Текст книги "Дни гнева"
Автор книги: Сильви Жермен
Жанр:
Современная проза
сообщить о нарушении
Текущая страница: 7 (всего у книги 13 страниц)
ГНЕВ И ОДИНОЧЕСТВО
СИНИЕ ДАЛИ
Да и кто всерьез задумывался об этом Судии – Judex et Rex tremendae majestatis?[21]21
Всемогущий царь и Судия (лат.).
[Закрыть] Кто помнит о страхе пред Ним, чей справедливый и священный гнев был воспет над гробом Венсана Корволя?
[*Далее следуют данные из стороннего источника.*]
-- ==== Sys2Proof/Laws/Summary.lean ====
section
/-! SUPPORT. One summary of everything an operation can do, whatever the bus answers and whether or not the coprocessor
is live: status and count, what it drove, what it stored, and every register it left alone. The whole-machine rules are
read off it. -/

namespace Sys2Proof.Machine

/-- MODE after an operation (spec/43_ddr.md R331, spec/44_config.md R353). -/
def modeRule (i : Instr) (m m' : Mode) (st : Status) : Prop :=
  match i with
  | .ddrWrite _ _ fwr _ => if st = .paramOutOfRange then m' = m else (m' = .ddr ↔ fwr = true ∧ st = .ok)
  | .ddrRead _ _ fwr _ => if st = .paramOutOfRange then m' = m else (m' = .ddr ↔ fwr = true ∧ st = .ok)
  | .targetReset => m' = .sdr
  | _ => m' = m

/-- Where a driven bus is left (spec/60_exceptions.md R403, R426). -/
def busRule (m' : Mode) (st : Status) : BusPhase :=
  if m' = .ddr then .hdrDdr else if st = .ibi then .sdrFrame else .idle

/-- Every sampling command of the list has a width a register can hold. -/
def saneWidths (cs : List CpCmd) : Prop := ∀ c ∈ cs, ∀ w, c.width = some w → 1 ≤ w ∧ w ≤ 32

/-- The operation `i` took the settled state `u` to `v`, ending with `st` and `n` after driving `cs` and storing `bs`. -/
structure Ended (i : Instr) (u v : State) (st : Status) (n : Nat) (cs : List CpCmd) (bs : List Byte) : Prop where
  status : st ∈ i.statuses
  count : n < 65536
  zero : st = .paramOutOfRange ∨ st = .ibi → n = 0
  res0 : v.res0 = resWord st n
  res0Valid : v.res0Valid = true
  busy : v.busy = false
  trace : v.trace = u.trace ++ entries u.answer 0 cs
  wire : v.wire = u.wire ++ cs
  bus : v.bus = busThrough u.bus cs
  answer : ∀ k, v.answer k = u.answer (sampledIn cs + k)
  ddrCfg : (∀ a e c, i ≠ .setDdrConfig a e c) → v.ddrCfg = u.ddrCfg
  clkKhz : (∀ k, i ≠ .setClock k) → v.clkKhz = u.clkKhz
  clkLegal : v.clkKhz = u.clkKhz ∨ (clkMinKhz ≤ v.clkKhz.toNat ∧ v.clkKhz.toNat ≤ clkMaxKhz)
  driveMa : (∀ k, i ≠ .setDrive k) → v.driveMa = u.driveMa
  driveIsLegal : v.driveMa = u.driveMa ∨ driveLegal v.driveMa.toNat = true
  sdrTab : v.sdrTab = u.sdrTab
  txb : v.txb = u.txb
  desc0 : v.desc0 = u.desc0
  desc1 : v.desc1 = u.desc1
  par : v.par = u.par
  host : v.host = u.host
  prog : v.cpProg = v.mode
  width : ∀ w, v.sampleW = some w → u.sampleW = some w ∨ (1 ≤ w ∧ w ≤ 32)
  rxb : v.rxb = u.rxb.writeList 0 bs
  valid : v.rxbValid = if bs = [] then u.rxbValid else bs.length
  bytes : bs.length = i.definedBytes n
  fits : bs.length ≤ u.par.rxbufBytes
  mode : modeRule i u.mode v.mode st
  arbSet : u.arbpV = false → v.arbpV = true → i.opensHeader = true ∧ st = .ibi ∧ n = 0
  arbClear : u.arbpV = true → v.arbpV = false → i.isPoll = true ∨ i = .targetReset
  arbMode : v.arbpV = true → v.mode = .sdr
  closed : cs ≠ [] → v.bus = busRule v.mode st

/-- The operation took `u` to `v` in one of its ways. -/
def Ends (i : Instr) (u v : State) : Prop := ∃ st n cs bs, Ended i u v st n cs bs

section widths

theorem saneWidths_nil : saneWidths [] := by simp [saneWidths]

theorem saneWidths_append {cs ds : List CpCmd} (h : saneWidths cs) (h' : saneWidths ds) : saneWidths (cs ++ ds) :=
  fun c hc => (List.mem_append.1 hc).elim (h c) (h' c)

theorem saneWidths_bytes (m : Memory) (i n : Nat) : saneWidths (bytesCmds m i n) := by
  intro c hc w hw
  simp only [bytesCmds, List.mem_flatMap, byteCmds, List.mem_cons, List.not_mem_nil, or_false] at hc
  obtain ⟨k, -, rfl | rfl⟩ := hc <;> cases hw

theorem saneWidths_read (n max : Nat) : saneWidths (readCmds n max) := by
  intro c hc w hw
  simp only [readCmds, List.mem_map] at hc
  obtain ⟨k, -, rfl⟩ := hc
  cases hw
  omega

theorem saneWidths_idFrames (b : Bool) (n : Nat) : saneWidths (List.replicate n (idFrame b)) := by
  intro c hc w hw
  rw [List.eq_of_mem_replicate hc, idFrame_width] at hw
  cases hw
  cases b <;> simp

theorem saneWidths_ddrWords (ack et : Bool) (m : Memory) (i n : Nat) : saneWidths (ddrWordsCmds ack et m i n) := by
  intro c hc w hw
  simp only [ddrWordsCmds, List.mem_flatMap, ddrWordCmds, List.mem_cons, List.not_mem_nil, or_false] at hc
  obtain ⟨k, -, rfl | rfl⟩ := hc
  · split at hw <;> cases hw
    omega
  · cases hw

theorem saneWidths_rx (n m : Nat) : saneWidths (rxCmdsFrom n m) := by
  intro c hc w hw
  simp only [rxCmdsFrom, List.mem_flatMap] at hc
  obtain ⟨k, -, hc⟩ := hc
  split at hc <;> simp only [List.mem_cons, List.not_mem_nil, or_false] at hc <;> obtain rfl | rfl := hc <;>
    cases hw <;> omega
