-- ==== Sys2Proof/Laws/Within.lean ====
section
/-! SUPPORT. What every state inside an operation shares with the state it began in, wherever the operation gets stuck
(spec/60_exceptions.md R408): no register outside the operation's own work has changed, and the block is sound. -/

namespace Sys2Proof.Machine

/-- `t` is inside an operation that began in `s`, with MODE `m` and ARBP_V `v`. -/
structure State.Inside (s : State) (m : Mode) (v : Bool) (t : State) : Prop where
  busy : t.busy = s.busy
  host : t.host = s.host
  hostData : t.hostData = s.hostData
  desc0 : t.desc0 = s.desc0
  desc1 : t.desc1 = s.desc1
  res0 : t.res0 = s.res0
  res0Valid : t.res0Valid = s.res0Valid
  txb : t.txb = s.txb
  par : t.par = s.par
  clkKhz : t.clkKhz = s.clkKhz
  driveMa : t.driveMa = s.driveMa
  ddrCfg : t.ddrCfg = s.ddrCfg
  cpFates : t.cpFates = s.cpFates
  sound : t.Sound
  mode : t.mode = m
  arbpV : t.arbpV = v

/-- `t` is inside an operation that began in `s`. -/
def State.Within (s t : State) : Prop := ∃ m v, s.Inside m v t

/-- A piece of an operation that began in `s`: where it goes on, `Q` holds; where it is stuck, it is within. -/
def Run.Stays {α : Type} (s : State) (r : Run α) (Q : α → State → Prop) : Prop :=
  match r with
  | .ok a t => Q a t
  | .done _ => True
  | .stuck t => s.Within t
  | .fault _ => True

/-- It goes on inside, with MODE `m` and ARBP_V `v`. -/
abbrev Run.At {α : Type} (s : State) (m : Mode) (v : Bool) (r : Run α) : Prop :=
  r.Stays s fun _ t => s.Inside m v t

/-- It does not go on. -/
abbrev Run.Closes {α : Type} (s : State) (r : Run α) : Prop := r.Stays s fun _ _ => False

section within
variable {s t : State} {m : Mode} {v : Bool} {α β : Type}

theorem Run.Stays.bind {r : Run α} {k : α → State → Run β} {Q : α → State → Prop} {Q' : β → State → Prop}
    (h : r.Stays s Q) (hk : ∀ a t, Q a t → (k a t).Stays s Q') : (r.bind k).Stays s Q' := by
  cases r with
  | ok a t => exact hk a t h
  | done t => trivial
  | stuck t => exact h
  | fault f => trivial

theorem Run.Stays.mono {r : Run α} {Q Q' : α → State → Prop} (h : r.Stays s Q) (hq : ∀ a t, Q a t → Q' a t) :
    r.Stays s Q' := by
  cases r with
  | ok a t => exact hq a t h
  | done t => trivial
  | stuck t => exact h
  | fault f => trivial

theorem Run.Closes.any {r : Run α} {Q : α → State → Prop} (h : r.Closes s) : r.Stays s Q :=
  Run.Stays.mono h fun _ _ h => h.elim

theorem finish_closes (st : Status) (n : Nat) (t : State) : (finish st n t : Run α).Closes s := trivial

/-- The same on both sides of a choice. -/
theorem Run.Stays.ite {c : Prop} [Decidable c] {r q : Run α} {Q : α → State → Prop} (h : r.Stays s Q)
    (h' : q.Stays s Q) : (if c then r else q).Stays s Q := by
  split
  · exact h
  · exact h'

/-- The fields the queue operations work on can change freely, within the depths and the widths. -/
theorem State.Inside.queue (h : s.Inside m v t) {q : List CmdWord} {r : List Word32} {sw : Option Nat} {b : BusPhase}
    {w : List CpCmd} {tr : List TraceEntry} {ul bd : Nat} {at' : Bool} {cb : Option Nat} {cpp : List Nat}
    {bi : List Word32} (hq : q.length ≤ t.par.cqDepth) (hr : r.length ≤ t.par.rqDepth)
    (hw : ∀ w, sw = some w → 1 ≤ w ∧ w ≤ 32) :
    s.Inside m v { t with
      cmdq := q, rspq := r, sampleW := sw, bus := b, wire := w, trace := tr, uncheckedLeft := ul, cpAtStart := at'
      cpBudget := cb, cpPace := cpp, busIn := bi, busDraws := bd } :=
  ⟨h.busy, h.host, h.hostData, h.desc0, h.desc1, h.res0, h.res0Valid, h.txb, h.par, h.clkKhz, h.driveMa, h.ddrCfg,
    h.cpFates, ⟨h.sound.prog, h.sound.arb, h.sound.table, h.sound.clk, h.sound.drive, hw, h.sound.par, h.sound.txbWf,
      h.sound.rxbWf, h.sound.defined, hq, hr⟩, h.mode, h.arbpV⟩

/-- So can the CRC, the draws of SDA, and RXB within its size. -/
theorem State.Inside.data (h : s.Inside m v t) {c : BitVec 5} {x : Memory} {n d : Nat} {si : List Bool} (hx : x.wf)
    (hn : n ≤ t.par.rxbufBytes) :
    s.Inside m v { t with crc := c, rxb := x, rxbValid := n, sdaIn := si, sdaDraws := d } :=
  ⟨h.busy, h.host, h.hostData, h.desc0, h.desc1, h.res0, h.res0Valid, h.txb, h.par, h.clkKhz, h.driveMa, h.ddrCfg,
    h.cpFates, ⟨h.sound.prog, h.sound.arb, h.sound.table, h.sound.clk, h.sound.drive, h.sound.width, h.sound.par,
      h.sound.txbWf, hx, hn, h.sound.cmdFits, h.sound.rspFits⟩, h.mode, h.arbpV⟩

theorem State.Inside.setCrc (h : s.Inside m v t) (c : BitVec 5) : s.Inside m v { t with crc := c } :=
  h.data h.sound.rxbWf h.sound.defined

theorem State.Inside.dropSda (h : s.Inside m v t) : s.Inside m v (dropSda t) := h.data h.sound.rxbWf h.sound.defined

/-- An operation is inside itself where it begins. -/
theorem State.Sound.inside (h : s.Sound) : s.Inside s.mode s.arbpV s :=
  ⟨rfl, rfl, rfl, rfl, rfl, rfl, rfl, rfl, rfl, rfl, rfl, rfl, rfl, h, rfl, rfl⟩

/-! ### The coprocessor -/

theorem cpDrive_at (c : CpCmd) (h : s.Inside m v t) : (cpDrive c t).At s m v := by
  unfold cpDrive
  split
  · exact h.queue h.sound.cmdFits h.sound.rspFits h.sound.width
  · split
    · trivial
    · split
      · trivial
      · rename_i hr
        exact h.queue h.sound.cmdFits (by rw [List.length_append, List.length_singleton]; omega) h.sound.width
Едва отзвучал Реквием, как мысль о Суде и Судии исчезла, растворилась в полумраке, напоенном душным ароматом расплавленного воска и ладана, и только жгучий привкус гнева сохранился на губах, во рту и в груди. Острый, горький, будоражащий привкус. Обратившийся в гнев человеческий.
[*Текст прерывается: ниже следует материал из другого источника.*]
/-! ## Taking an answer of the bus (R5) -/

@[simp] theorem dropAnswer_mode (s : State) : (dropAnswer s).mode = s.mode := rfl
@[simp] theorem dropAnswer_arbpV (s : State) : (dropAnswer s).arbpV = s.arbpV := rfl
@[simp] theorem dropAnswer_arbpB (s : State) : (dropAnswer s).arbpB = s.arbpB := rfl
@[simp] theorem dropAnswer_ddrCfg (s : State) : (dropAnswer s).ddrCfg = s.ddrCfg := rfl
@[simp] theorem dropAnswer_clkKhz (s : State) : (dropAnswer s).clkKhz = s.clkKhz := rfl
@[simp] theorem dropAnswer_driveMa (s : State) : (dropAnswer s).driveMa = s.driveMa := rfl
@[simp] theorem dropAnswer_sdrTab (s : State) : (dropAnswer s).sdrTab = s.sdrTab := rfl
@[simp] theorem dropAnswer_sampleW (s : State) : (dropAnswer s).sampleW = s.sampleW := rfl
@[simp] theorem dropAnswer_crc (s : State) : (dropAnswer s).crc = s.crc := rfl
@[simp] theorem dropAnswer_busy (s : State) : (dropAnswer s).busy = s.busy := rfl
@[simp] theorem dropAnswer_desc0 (s : State) : (dropAnswer s).desc0 = s.desc0 := rfl
@[simp] theorem dropAnswer_desc1 (s : State) : (dropAnswer s).desc1 = s.desc1 := rfl
@[simp] theorem dropAnswer_res0 (s : State) : (dropAnswer s).res0 = s.res0 := rfl
@[simp] theorem dropAnswer_txb (s : State) : (dropAnswer s).txb = s.txb := rfl
@[simp] theorem dropAnswer_rxb (s : State) : (dropAnswer s).rxb = s.rxb := rfl
@[simp] theorem dropAnswer_cmdq (s : State) : (dropAnswer s).cmdq = s.cmdq := rfl
@[simp] theorem dropAnswer_rspq (s : State) : (dropAnswer s).rspq = s.rspq := rfl
@[simp] theorem dropAnswer_cpProg (s : State) : (dropAnswer s).cpProg = s.cpProg := rfl
@[simp] theorem dropAnswer_cpAtStart (s : State) : (dropAnswer s).cpAtStart = s.cpAtStart := rfl
@[simp] theorem dropAnswer_bus (s : State) : (dropAnswer s).bus = s.bus := rfl
@[simp] theorem dropAnswer_par (s : State) : (dropAnswer s).par = s.par := rfl
@[simp] theorem dropAnswer_res0Valid (s : State) : (dropAnswer s).res0Valid = s.res0Valid := rfl
@[simp] theorem dropAnswer_rxbValid (s : State) : (dropAnswer s).rxbValid = s.rxbValid := rfl
@[simp] theorem dropAnswer_uncheckedLeft (s : State) : (dropAnswer s).uncheckedLeft = s.uncheckedLeft := rfl
@[simp] theorem dropAnswer_trace (s : State) : (dropAnswer s).trace = s.trace := rfl
@[simp] theorem dropAnswer_wire (s : State) : (dropAnswer s).wire = s.wire := rfl
@[simp] theorem dropAnswer_host (s : State) : (dropAnswer s).host = s.host := rfl
@[simp] theorem dropAnswer_hostData (s : State) : (dropAnswer s).hostData = s.hostData := rfl
@[simp] theorem dropAnswer_sdaIn (s : State) : (dropAnswer s).sdaIn = s.sdaIn := rfl
@[simp] theorem dropAnswer_sdaDraws (s : State) : (dropAnswer s).sdaDraws = s.sdaDraws := rfl
@[simp] theorem dropAnswer_busIn (s : State) : (dropAnswer s).busIn = s.busIn.tail := rfl
@[simp] theorem dropAnswer_busDraws (s : State) :
    (dropAnswer s).busDraws = s.busDraws + if s.busIn = [] then 1 else 0 := rfl
@[simp] theorem dropAnswer_cpBudget (s : State) : (dropAnswer s).cpBudget = s.cpBudget := rfl
@[simp] theorem dropAnswer_cpReturns (s : State) : (dropAnswer s).cpReturns = s.cpReturns := rfl
@[simp] theorem dropAnswer_cpFates (s : State) : (dropAnswer s).cpFates = s.cpFates := rfl
@[simp] theorem dropAnswer_cpPace (s : State) : (dropAnswer s).cpPace = s.cpPace := rfl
Тело Венсана Корволя предали земле. В фамильном склепе были погребены его останки, лишенные покаянного, страждущего сердца и преступной руки. И то и другое Амбруаз Мопертюи, вернувшись домой, ночью бросил свиньям. Не испытывая ни малейшего трепета перед Судией, которым Корволь заклинал его в письме. Да и вообще он понял это высокопарное послание с пятого на десятое, с трудом прочитал его, запинаясь на каждом слове и неуклюже водя пальцем по убористым косым строчкам. Он выучился грамоте, только когда разбогател, чтобы вести учетные книги и разбираться в ценах на лес, а вовсе не для того, чтобы ломать себе голову над какой-то заумной писаниной. И понял он только то, что Корволь посмел упомянуть о Катрин, утверждать, что он ее любил, да еще и просить Мопертюи положить в могилу Катрин его сердце. Амбруаз счел эти притязания чудовищной наглостью и вникать дальше в кощунственные бредни не стал. Едва сдерживая гнев, он кое-как дочитал письмо и тут же разорвал. Никакого обязательства перед Корволем он не признавал, наоборот, считал себя вправе мстить ему и проклинать его.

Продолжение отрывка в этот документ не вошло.